-- ==== Sys2Proof/Machine/Flags.lean ====
section
/-! DEFINITION. The conditions the events test. The block has no condition-code register (R39); its one
flag is the register `FRAME_SEEN` (R31). -/

namespace Sys2Proof.Machine

/-- The test `n != 0 and n1 mod n = 0` of the schedule, for a hop interval or a telemetry ratio; 0 means
"never" (R9, R209, R210). -/
def State.scheduled (s : State) (interval : BitVec 8) : Bool :=
  interval != 0 && s.n1 % interval.toNat == 0

/-- A hop boundary: the condition of R209, on the nonce after R208. -/
def State.hopDue (s : State) : Bool :=
  s.scheduled s.profile.hopInterval && s.linkState != .disconnected

/-- The condition of the telemetry action, R210. -/
def State.tlmDue (s : State) : Bool :=
  s.scheduled s.profile.tlmRatio && s.linkState == .connected

/-- The connection-loss limit in microseconds, up to 33 bits: the profile's timeout, in Tentative extended
by the grace (R192). -/
def State.timeoutLimit (s : State) : Nat :=
  s.profile.timeoutUs.toNat +
    (if s.linkState = .tentative then s.cfg.tentativeGraceUs.toNat else 0)

/-- The timeout test of R192: strictly more than the limit, and not Disconnected. -/
def State.timedOut (s : State) (now : Time) : Bool :=
  s.linkState != .disconnected && decide (dt now s.lastValidTs > s.timeoutLimit)

/-- The rate-scan test of R221. -/
def State.scanDue (s : State) (now : Time) (scanEnable : Bool) : Bool :=
  s.linkState == .disconnected && scanEnable &&
    decide (dt now s.scanAnchorTs > s.profile.scanDwellUs.toNat)

/-- The Tentative-to-Connected comparison: nonce and raw carried hop byte equal the local registers
(R189). -/
def State.predicts (s : State) (hop nonce : Byte) : Bool := nonce == s.nonce && hop == s.hopIdx

end Sys2Proof.Machine
end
________________________________________
= Task instructions =
All lines from the one containing "def State.scanDue (s" to the end of the data above are to be set down exactly; no others belong in the answer.

= Result of this exercise =
def State.scanDue (s : State) (now : Time) (scanEnable : Bool) : Bool :=
  s.linkState == .disconnected && scanEnable &&
    decide (dt now s.scanAnchorTs > s.profile.scanDwellUs.toNat)

/-- The Tentative-to-Connected comparison: nonce and raw carried hop byte equal the local registers
(R189). -/
def State.predicts (s : State) (hop nonce : Byte) : Bool := nonce == s.nonce && hop == s.hopIdx

end Sys2Proof.Machine
end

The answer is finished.